Thanks Tom -- I just added it to my shopping list/wish list.

----------


## Perry

Speaking of Stacy Phillips his "Hotlicks for Bluegrass Fiddle" is a great way to pick up some fresh plug and play mando licks
(assuming you read standard)

I should add that Stacy's books are really excellent. A good bang for the buck.

Perry

----------


## delsbrother

Jim, I think BR549 would be considered more of a retro-honky-tonk band than Western Swing, though I think there's a little repertoire-swapping here and there. Don Herron is fun on both steel and emando (with definite overall-homages to Tiny Moore/Leon McAuliffe et. al.). 

While I prefer the early band (when they still had a hyphen!), the second-gen group with Chris Scruggs was great too. Both versions of the band were much better live, IMO. Haven't heard the latest (Scruggless) album, though.

If you like BR549's honky-tonk sound you should check out Wayne Hancock or Hank Williams III. But neither of those is Western Swing either.

Call me a purist, but you have to get to know Bob Wills to get the full effect. It's kind of like wanting to understand Bluegrass and not getting into Bill Monroe (ducks). I bought the whole Tiffany Transcriptions set and keep finding neat stuff every time I listen.

Ahhhhhh---haaaaaa! Yessss, Yesss!

----------


## Jim MacDaniel

I still have a lot to learn about honky tonk too -- but I love my two Hank III CD's, so I guess I'll have to give Wayne Hancock a listen as well.

----------


## John Rosett

more good western swing to listen to are the tom morrell and the time warp tophands "how the west was swung" series. i think the website is www.westernswing.net. great tunes, great musicians. there's always some mandolin on those records, either randy elmore or paul glasse.
i like to listen to the guitar players for western swing mando ideas.

----------


## Dave Caulkins

Wow!

Thanks, it looks like I have a future buying spree coming up - with a lot of violin books! (I can read standard notation pretty well, for a slacker) I intended on grabbing those gypsy mando tomes as well, as I'm a sucker for a good Reinhardht influence.

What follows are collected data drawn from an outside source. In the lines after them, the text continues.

/-- The members at one of those places. -/
def membsAt (g : Grp) (ms : List Memb) (x : Nat × Nat × Nat) : List Memb :=
  ms.filter fun m => ePort m.entry == x.1 && eModule m.entry == x.2.1 && membStamp g m == x.2.2

/-- FALLBACK consists to every place of some members of an instance, stamped as their staged consists (R89). -/
def fallbackTo (s : State) (g : Grp) (ms : List Memb) : State :=
  forEach (membPlaces g ms) (fun s x => sendFallbacks s g x.1 x.2.1 x.2.2 (membsAt g ms x)) s

/-- A repeated update on one channel is charged as R83 charges it, level and step. -/
def chargeRepeat (s : State) (e t k : Nat) : State :=
  chargeKeys (addStep s ⟨eRail e, 0, t, newCost e - costOn s k t⟩) e 0 t [k]

/-- A member's fallback in the ledger at `t` (R89): the safe frame, or the last committed update of the group. A SAFE action
takes no step charge: R89 charges the channel on its COST and names none (DEDUCED, log entry 129). -/
def chargeFallback (s : State) (g : Grp) (m : Memb) : State :=
  let t := membStamp g m
  forEach (targets s (ePort m.entry) (eModule m.entry)) (fun s n =>
    let c := eChan m.entry
    let k := chKey (ePort m.entry) n c
    if groupFb s g.group = 1 then
      (if flag s (F.DSP_RAILr_CFG_ENABLE (eRail m.entry)) then
        addChange s ⟨eRail m.entry, k, 0, t,
          (if idSafeOn (modIdent s (ePort m.entry) n) c then railCost s (ePort m.entry) n c (eRail m.entry) else 0), false, t⟩
       else s)
    else
      match smGet s.dsp.lastUpd (lastKey g.group k) 0 with
      | 0 => s
      | e + 1 => if rationed s e then chargeRepeat s e t k else s) s

/-- The fallback of every member of an instance enters the ledger, in place of what its members were charged. -/
def chargeFallbacks (s : State) (g : Grp) : State :=
  forEach g.membs (fun s m => chargeFallback s g m) (uncharge s (g.membs.map (·.ord)))

/-- REVOKE to each module of a staged instance that has acknowledged a staged consist of it. -/
def sendRevokes (s : State) (g : Grp) : State :=
  forEach ((g.mods.filter (·.acked)).map fun m => (m.port, m.addr)).eraseDups (fun s x =>
    let t := minOf 0 ((g.mods.filter fun m => m.port == x.1 && m.addr == x.2).map (·.stamp))
    queueItem s x.1 ⟨0, .revoke, x.2, t, noCons, groupPayload g⟩) s

/-- The staged consists of an instance that are not acknowledged leave journals, waiting lists and the unsent
list. -/
def dropStaged (s : State) (g : Grp) : State :=
  let mine := isStagedOf g
  let s1 := setDsp s { s.dsp with unsent := s.dsp.unsent.filter fun c => !mine c }
  forEach allPorts (fun s p =>
    let x := port s p
    setPort s p { x with
      journal := x.journal.filter fun i => !(i.kind == ItemKind.consist && mine i.cons)
      waiting := x.waiting.filter fun i => !(i.kind == ItemKind.consist && mine i.cons) }) s1

/-- The members of a staged instance whose staged consist no acknowledgement names. -/
def unackedMembs (g : Grp) : List Memb :=
  g.membs.filter fun m => !(g.mods.any fun x => x.acked && x.ords.contains m.ord)

/-- An instance fails: what it sends and charges depends on the reason and on whether it was staged; its record is
written and its members counted GROUP_FAIL, all but the one whose own outcome failed it (R87, R89, R90). -/
def failGroupCore (s : State) (g : Grp) (reason own : Nat) : State :=
  let s1 := outcomes s ST.groupFail (g.membs.length - own)
  let s2 :=
    if reason = 0x07 then s1
    else if g.st = GrpSt.staged then
      chargeFallbacks (fallbackTo (dropStaged (sendRevokes s1 g) g) g (unackedMembs g)) g
    else chargeFallbacks (fallbackTo s1 g g.membs) g
  let g' := { g with st := GrpSt.failed, reason := reason }
  writeGroupRecord (putGroup s2 g') g'

/-- A committed instance ends: its record is written if a commit was lost (R90). -/
def endGroup (s : State) (g : Grp) : State :=
  if g.mods.any (·.lost) then
    let g' := { g with st := GrpSt.ended, reason := 0x0B }
    writeGroupRecord (putGroup s g') g'
  else putGroup s { g with st := GrpSt.ended }

/-- Commits of an instance are lost; event 0x0906 at the first loss (R87, R90). -/
def loseCommits (s : State) (g : Grp) (which : GMod → Bool) : State :=
  let hit := g.mods.filter fun m => which m && !m.cacked && !m.lost
  if hit.isEmpty then s
  else
    let g' := { g with mods := g.mods.map fun m => if which m && !m.cacked then { m with lost := true } else m }
    let m0 := hit.headD ⟨0, 0, 0, 0, [], false, false, false⟩
    let s1 := if g.mods.any (·.lost) then s else raise s 0x0906 [(1, m0.port), (1, m0.addr), (1, g.group)]
    if g'.mods.all (fun m => m.cacked || m.lost) then endGroup s1 g' else putGroup s1 g'

/-! ### The buffer stop (R94) -/

/-- The states of DSP_STATUS.BSTOP. -/
def bRUN := 0
def bSTOPPING := 1
def bSTOPPED := 2

/-- The state of the buffer stop. -/
def bstopState (s : State) : Nat := fld s F.DSP_STATUS_BSTOP

/-! The bits of DSP_BSTOP.CAUSE by the numbers its description gives them. -/
namespace BC
def host := 2
def therm := 3
def freeze := 4
def ringTime := 5
def axisLost := 6
def groups := 7
def reset := 8
end BC

/-- The whole journals and outstanding lists are emptied without replay. -/
def emptyJournals (s : State) : State :=
  forEach allPorts (fun s p => setPort s p { port s p with journal := [], outst := [], waiting := [] }) s

/-- An instance meets the entry of the buffer stop (R87). -/
def stopGroup (s : State) (g : Grp) : State :=
  match g.st with
  | .opened | .closed | .staged => failGroupCore s g 0x07 0
  | .committed => loseCommits s g fun _ => true
  | _ => s

/-- The channels of every served module, each with its port and position, in the ledger's safe state: what was
admitted for later is gone with the consists the modules discard. -/
def ledgerStop (s : State) : State :=
  let t := now s
  let s1 := setDsp s { s.dsp with changes := [] }
  forEach allPorts (fun s p => forEach (served s p) (fun s n => ledgerSafeModule s p n t) s) s1

/-- The consists that are admitted and not sent. -/
def unsentCons (s : State) : List Cons := s.dsp.unsent ++ allPorts.flatMap fun p => (port s p).waiting.map (·.cons)

/-- Every classified entry that is not yet decided, and every admitted entry whose consist is not sent, ends
DISABLED; the charges of the latter are removed, levels and steps (R94). -/
def disableWork (s : State) : State :=
  let cs := unsentCons s
  let n := s.dsp.internal.length + s.dsp.cands.length + (cs.map (fun c => if c.kind = 0 then c.ents.length else 0)).sum
  let s1 := uncharge s (cs.flatMap (·.ents))
  outcomes (setDsp s1 { s1.dsp with internal := [], cands := [], unsent := [] }) ST.disabled n

/-- The ring ports that owe an acknowledgement of BSTOP: those that are not DISABLED, whether or not their link carries flits
now (R94: every ring port). -/
def bstopOwing (s : State) : List Nat :=
  allPorts.filter fun p => !isTrunk s p && portState s p != pDISABLED && !(s.dsp.bstopAck.contains p)

/-- STOPPING ends once every ring port has its flit acknowledged. -/
def bstopCheck (s : State) : State :=
  if bstopState s = bSTOPPING ∧ bstopOwing s = [] then setFld s F.DSP_STATUS_BSTOP bSTOPPED else s

/-- The cause of a trigger is recorded. -/
def addCause (s : State) (c : Nat) : State := setFld s F.DSP_BSTOP_CAUSE (fld s F.DSP_BSTOP_CAUSE ||| 2 ^ (c - 2))

/-- A trigger of the buffer stop (R94). In RUN it enters STOPPING: event 0x0908, BSTOP on every ring port, vector 5, and
the work in hand ends. -/
def bstopTrigger (s : State) (c : Nat) : State :=
  let s1 := addCause s c
  if bstopState s ≠ bRUN then s1
  else
    let s2 := pendVec (raise s1 0x0908 [(1, fld s1 F.DSP_BSTOP_CAUSE)]) 5
    let s3 := setDsp (setFld s2 F.DSP_STATUS_BSTOP bSTOPPING) { s2.dsp with bstopAck := [] }
    let s4 := sendWhere s3 liveRing FT.bstop 255 0
    let s5 := forEach s4.dsp.groups stopGroup (disableWork s4)
    bstopCheck (ledgerStop (emptyJournals s5))

/-- A group fails, and enough failures within the window trigger the buffer stop (R91). -/
def failGroup (s : State) (g : Grp) (reason own : Nat) : State :=
  let s1 := failGroupCore s g reason own
  if reason = 0x07 ∨ reason = 0x08 then s1
  else
    let w := max 1 (fld s F.DSP_GRPFAIL_LIMIT_WINDOW) * 1000000
    let ts := now s :: s1.dsp.failTimes.filter fun t => decide (now s < t + w)
    let s2 := setDsp s1 { s1.dsp with failTimes := ts }
    let lim := fld s F.DSP_GRPFAIL_LIMIT_COUNT
    if flag s F.DSP_CTRL_GRPFAIL_STOP && decide (lim ≠ 0) && decide (lim ≤ ts.length) then bstopTrigger s2 BC.groups else s2

/-- A trigger that is still active: an axis in LOST with LOST_STOP, ring time lost and not valid again, a clock freeze
in force, or the device in the thermal state TRIP (R94). -/
def triggerActive (s : State) : Bool :=
  (flag s F.ANG_CTRL_LOST_STOP && (List.range 16).any fun n => fld s (F.ANG_AXn_STATUS_STATE n) == 3)
  || (bitOf (fld s F.DSP_BSTOP_CAUSE) (BC.ringTime - 2) && !rtValid s)
  || flag s F.CLK_STATUS_FROZEN
  || fld s F.THM_STATUS_STATE == 3

/-! ### Replay (R92) -/

/-- A removed item's missed-consist record, event 0x0904, MISSED flit and ledger changes; a removed COMMIT is lost. -/
def missItem (s : State) (p : Nat) (i : Item) : State :=
  let s1 := raise (satInc s (F.DSP_PORTp_MISSED_MISSED p)) 0x0904 [(1, p), (1, i.addr), (2, i.seq), (8, i.deadline)]
  let s2 := sendPlain s1 p FT.missed i.addr 0 (i.deadline % 2 ^ 64 + i.seq * 2 ^ 64)
  let s3 := forEach (targets s2 p i.addr) (fun s n => ledgerMissed s p n (now s)) s2
  if i.kind = ItemKind.commit then
    match s3.dsp.groups.find? (fun g => g.st == GrpSt.committed && groupPayload g == i.payload) with
    | some g => loseCommits s3 g fun m => m.port == p && m.addr == i.addr
    | none => s3
  else s3

/-- A replayed item carries its axis's current epoch (R112). -/
def freshItem (s : State) (i : Item) : Item := { i with cons := { i.cons with epoch := smGet s.dsp.epochs i.cons.axis 0 } }

/-- A replay of a port's journal: items whose deadline is at least a round trip away are resent in order, the others
removed. It acts on a port that is UP (R92, R110). -/
def replay (s : State) (p : Nat) : State :=
  let lim := now s + fld s (F.DSP_PORTp_RTT_RTT p)
  let j := (port s p).journal
  let keep := (j.filter fun i => decide (lim ≤ i.deadline)).map (freshItem s)
  let gone := j.filter fun i => !decide (lim ≤ i.deadline)
  let s1 := setPort s p { port s p with journal := keep }
  let s2 := forEach gone (fun s i => missItem s p i) s1
  let s3 := forEach keep (fun s i => sendAll s p (itemFlits i)) s2
  satAdd s3 (F.DSP_PORTp_REPLAY_REPLAYED p) keep.length

/-- Every item of a port's journal removed as missed (R116). -/
def missAll (s : State) (p : Nat) : State :=
  let j := (port s p).journal
  forEach j (fun s i => missItem s p i) (setPort s p { port s p with journal := [] })

/-! ### Retime (R81, R112) -/

/-- `a / b` rounded to the nearest integer, halves up. -/
def roundDiv (a b : Int) : Int := if b = 0 then 0 else (2 * a + b) / (2 * b)

/-- A value brought into [lo, hi]. -/
def clampInt (lo hi x : Int) : Int := if x < lo then lo else if hi < x then hi else x

/-- A linear map of stamps: T_R + K × (old − T_R) + OFFSET with K in Q2.30, to the nearest ns. -/
def mapStamp (tr : Nat) (k off : Int) (old : Nat) : Nat :=
  ((tr : Int) + roundDiv (k * ((old : Int) - tr)) (2 ^ 30) + off).toNat

/-- Where a consist with an old stamp ends up at its module (the table of R81). -/
def movedStamp (ta old new : Nat) : Nat := if old < ta then old else if ta ≤ new then new else ta

/-- An item's place in time after a retime of `axis`: a consist's stamp moves, and with it the deadline of a commit or revoke,
which is its module's stamp (R92). -/
def moveItem (axis : Nat) (mv : Nat → Nat) (i : Item) : Item :=
  match i.kind with
  | .consist => if i.cons.axis = axis then { i with deadline := mv i.cons.stamp, cons := { i.cons with stamp := mv i.cons.stamp } } else i
  | .commit | .revoke => if i.payload % 16 = axis then { i with deadline := mv i.deadline } else i
  | .retime => i

/-- The outstanding consists of an axis take their new stamps, in the outstanding list, the journal and the staged groups, and
so do those of the port that are not yet sent, which leave with their current stamps (R112; DEDUCED, log entry 135). -/
def moveOutst (s : State) (p axis ta tr : Nat) (k off kx offx : Int) : State :=
  let x := port s p
  let mv := fun old => movedStamp ta old (mapStamp tr k off old)
  let s1 := setPort s p { x with
    outst := x.outst.map fun o =>
      if o.axis = axis then { o with stamp := mv o.stamp, ideal := mapStamp tr kx offx o.stamp } else o
    journal := x.journal.map (moveItem axis mv)
    waiting := x.waiting.map (moveItem axis mv) }
  setDsp s1 { s1.dsp with
    unsent := s1.dsp.unsent.map fun c => if c.port = p ∧ c.axis = axis then { c with stamp := mv c.stamp } else c
    groups := s1.dsp.groups.map fun g =>
      if g.axis = axis then { g with mods := g.mods.map fun m => if m.port = p then { m with stamp := mv m.stamp } else m } else g }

On BR549, they are sorta between Honky Tonk and Western Swing to my ears (like the Austin Lounge Lizards, who are between Western Swing, Country, Bluegrass, and just plain weird). I love their stuff, as I also do with Hank III and Wayne "The Train" Hancock. Honky Tonk and Western Swing have their roots in the same place, and... really... I think that Honky Tonk is sorta simplified Western Swing in many places. I also like the 'billy genres (rocka, psycho and gotha all included). 

I'm trying to find all of the Tiffany Transcriptions together on CD (or vinyl...) as I have some of the material - but not enough!

Thanks for all the responses so far!

Dave

----------


## delsbrother

If you like Hank III, Wayne's going to be _real_ familiar... Wayne wrote a lot of the tunes Hank sang on his first album. I prefer Wayne's renditions - all done direct to disc without overdubs - plus if you get Wayne's you also get Lloyd (Dixie-chick-dad) Maines and Chris Miller on steel guitar.

_It's Miller Time!_

Of course once you hear the retro guys it turns you on to the originals.. Hank (the first), Earnest Tubb, Lefty Frizzell, etc.

Which eventually leads you to Rockabilly..

And then you're back where you started!

----------